USERS = len(dataframes)

for i in range(USERS):
    dataframes[i]['time'] += TIMEZONE

print("Loaded data gathered from {0} people".format(USERS))

start = np.min(pd.concat(dataframes)['time'].dropna(0))
end = np.max(pd.concat(dataframes)['time'].dropna(0))

print('First registered data point at {0} local time\nLast registered data point at {1} local time'.format(dt.datetime.utcfromtimestamp(start), dt.datetime.utcfromtimestamp(end)))

for i in range(USERS):
    dataframes[i]['time'] -= start
    
end = np.max(pd.concat(dataframes)['time'])
print('Gathered data over {0}'.format(dt.datetime.utcfromtimestamp(end - DAY_SECONDS).strftime('%d days, %H:%M')))

### Interpolate data to get timeseries of set width

In [None]:
# default timeseries width is 2 minutes
SERIES_WIDTH = 2 * 60
POINTS_IN_DAY = np.round(DAY_SECONDS / SERIES_WIDTH).astype(int)

In [None]:
series = []
timeseries = np.arange(0, end, SERIES_WIDTH)

for i in range(USERS):
    interpolate = interp1d(dataframes[i]['time'], dataframes[i].iloc[:, 1:], axis=0, kind='nearest', bounds_error=False, fill_value=np.zeros(dataframes[i].shape[1] - 1))
    df = pd.DataFrame(columns=dataframes[0].columns)
    df['time'] = timeseries
    df.iloc[:, 1:] = np.round(interpolate(timeseries))
    series.append(df)
    
series[0].head()

In [None]:
interesting = ['General Activity', 'Messenger Status', 'FB App Status', 'Web Status']

dataset = dataframes[0]
events = [dataset[dataset[key] == 1]['time'] for key in interesting]

dataset = series[0]
events_series = [dataset[dataset[key] == 1]['time'] for key in interesting]

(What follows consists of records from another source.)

theorem execRtcAlarm_kept {pq : List Instr} {s s1 : State} (h : s.Kept pq)
    (e : execRtcAlarm s = .next s1) : s1.Kept pq := by
  unfold execRtcAlarm at e
  injection e with e
  rw [← e]
  clear e
  repeat' (first | with_reducible assumption | with_reducible apply State.rtcAlarm_kept | simp only [kept_mk] | with_reducible apply kept_parts | with_reducible intro _ | dsimp only | split)

theorem execKeyRowWake_kept {row : Fin 24} {pq : List Instr} {s s1 : State} (h : s.Kept pq)
    (e : execKeyRowWake row s = .next s1) : s1.Kept pq := by
  unfold execKeyRowWake at e
  injection e with e
  rw [← e]
  clear e
  repeat' (first | with_reducible assumption | with_reducible apply State.rowWake_kept | simp only [kept_mk] | with_reducible apply kept_parts | with_reducible intro _ | dsimp only | split)

theorem execRowWatchedAgain_kept {row : Fin 24} {pq : List Instr} {s s1 : State} (h : s.Kept pq)
    (e : execRowWatchedAgain row s = .next s1) : s1.Kept pq := by
  unfold execRowWatchedAgain at e
  injection e with e
  rw [← e]
  clear e
  repeat' (first | with_reducible assumption | with_reducible apply State.rowAgain_kept | simp only [kept_mk] | with_reducible apply kept_parts | with_reducible intro _ | dsimp only | split)

theorem execLouvre_kept {q : Nat × List (List (Int × Int))} {pq : List Instr} {s s1 : State} (h : s.Kept pq)
    (e : execLouvre q s = .next s1) : s1.Kept pq := by
  unfold execLouvre onlyIf at e
  injection e with e
  rw [← e]
  clear e
  repeat' (first | with_reducible assumption | with_reducible apply State.louvre_kept | simp only [kept_mk] | with_reducible apply kept_parts | with_reducible intro _ | dsimp only | split)

theorem execEntryComplete_kept {us : Nat} {pq : List Instr} {s s1 : State} (h : s.Kept pq)
    (e : execEntryComplete us s = .next s1) : s1.Kept pq := by
  unfold execEntryComplete at e
  injection e with e
  rw [← e]
  clear e
  repeat' (first | with_reducible assumption | with_reducible apply State.entryComplete_kept | simp only [kept_mk] | with_reducible apply kept_parts | with_reducible intro _ | dsimp only | split)

theorem execRestoreStageDone_kept {dom : Fin 16} {us : Nat} {pq : List Instr} {s s1 : State} (h : s.Kept pq)
    (e : execRestoreStageDone dom us s = .next s1) : s1.Kept pq := by
  unfold execRestoreStageDone at e
  injection e with e
  rw [← e]
  clear e
  repeat' (first | with_reducible assumption | with_reducible apply State.restoreStage_kept | simp only [kept_mk] | with_reducible apply kept_parts | with_reducible intro _ | dsimp only | split)

theorem execResetAssert_kept {pq : List Instr} {s s1 : State} (h : s.Kept pq)
    (e : execResetAssert s = .next s1) : s1.Kept pq := by
  unfold execResetAssert at e
  injection e with e
  rw [← e]
  clear e
  repeat' (first | with_reducible assumption | with_reducible apply State.resetLow_kept | simp only [kept_mk] | with_reducible apply kept_parts | with_reducible intro _ | dsimp only | split)

theorem execResetRelease_kept {pins : BitVec 4 × BitVec 2} {pq : List Instr} {s s1 : State} (h : s.Kept pq)
    (e : execResetRelease pins s = .next s1) : s1.Kept pq := by
  unfold execResetRelease at e
  injection e with e
  rw [← e]
  clear e
  repeat' (first | with_reducible assumption | with_reducible apply State.resetHigh_kept | simp only [kept_mk] | with_reducible apply kept_parts | with_reducible intro _ | dsimp only | split)

theorem execLedgerRecovery_kept {marginFails : Bool} {pass : Bool} {pulses : Nat} {pq : List Instr} {s s1 : State} (h : s.Kept pq)
    (e : execLedgerRecovery marginFails pass pulses s = .next s1) : s1.Kept pq := by
  unfold execLedgerRecovery onlyIf at e
  injection e with e
  rw [← e]
  clear e
  repeat' (first | with_reducible assumption | with_reducible apply State.ledgerRecover_kept | simp only [kept_mk] | with_reducible apply kept_parts | with_reducible intro _ | dsimp only | split)

theorem execBootComplete_kept {pq : List Instr} {s s1 : State} (h : s.Kept pq)
    (e : execBootComplete s = .next s1) : s1.Kept pq := by
  unfold execBootComplete at e
  injection e with e
  rw [← e]
  clear e
  repeat' (first | with_reducible assumption | with_reducible apply State.bootComplete_kept | simp only [kept_mk] | with_reducible apply kept_parts | with_reducible intro _ | dsimp only | split)

theorem execSwingEnd_kept {pq : List Instr} {s s1 : State} (h : s.Kept pq)
    (e : execSwingEnd s = .next s1) : s1.Kept pq := by
  unfold execSwingEnd at e
  injection e with e
  rw [← e]
  clear e
  repeat' (first | with_reducible assumption | with_reducible apply State.swingVerify_kept | with_reducible apply State.swingFinish_kept | simp only [kept_mk] | with_reducible apply kept_parts | with_reducible intro _ | dsimp only | split)

theorem execSaveComplete_kept {pq : List Instr} {s s1 : State} (h : s.Kept pq)
    (e : execSaveComplete s = .next s1) : s1.Kept pq := by
  unfold execSaveComplete at e
  injection e with e
  rw [← e]
  clear e
  repeat' (first | with_reducible assumption | with_reducible apply State.saveEnd_kept | simp only [kept_mk] | with_reducible apply kept_parts | with_reducible intro _ | dsimp only | split)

fig = plt.figure(figsize=[20, 5])

ax = fig.add_subplot(1, 2, 1)
for (event, place, color) in zip(events, range(4), ['blue', 'orange', 'green', 'red']):
    ax.eventplot(event, color=color, lineoffsets=place, linewidths = 0.5)
ax.set_title('Gathered data eventplot')
ax.set_xlabel('Timestamp')
ax.legend(interesting)

ax = fig.add_subplot(1, 2, 2)
for (event, place, color) in zip(events_series, range(4), ['blue', 'orange', 'green', 'red']):
    ax.eventplot(event, color=color, lineoffsets=place, linewidths = 0.5)
ax.set_title('Interpolated timeseries eventplot')
ax.set_xlabel('Timestamp')
ax.legend(interesting)

plt.show()

### Reshape data to get individual days

In [None]:
DAYS = np.floor(end / DAY_SECONDS).astype(int)
FEATURES = len(dataframes[0].columns)

data = np.zeros((USERS, DAYS, POINTS_IN_DAY, FEATURES))

t = dt.datetime.utcfromtimestamp(start)
t2 = t.hour * 3600 + t.minute * 60 + t.second

for i in range(USERS):
    for j in range(DAYS):
        data[i, j] = series[i].iloc[j * POINTS_IN_DAY : (j + 1) * POINTS_IN_DAY]
        data[i, j, :, 0] = (data[i, j, :, 0] + t2) % DAY_SECONDS
        
print('Final dataset shape: {0}'.format(data.shape))
print('Sample (user 0, day 0):\n{0}'.format(data[0, 0]))

In [None]:
average = pd.DataFrame(columns=dataframes[0].columns)
average['time'] = data[0, 0, :, 0]

av = np.zeros((POINTS_IN_DAY, FEATURES - 1))
for i in range(USERS):
    for j in range(DAYS):
        av += data[i, j, :, 1:]
        
av /= (USERS * DAYS)

average.iloc[:, 1:] = av
print('{0} full days worth of data collected'.format(DAYS))
average.describe()

### Plot individual features of datasets

In [None]:
def plot_feature(input_dataset, feature):
    assert input_dataset.shape == (POINTS_IN_DAY, FEATURES)
    dataset = input_dataset.sort_values('time')
    
    plt.figure(figsize=(20,10))

    # activity
    ax1 = plt.subplot(211)
    xs = [dt.datetime.utcfromtimestamp(t) for t in dataset['time']]
    ax1.stackplot(xs, dataset[feature].transpose())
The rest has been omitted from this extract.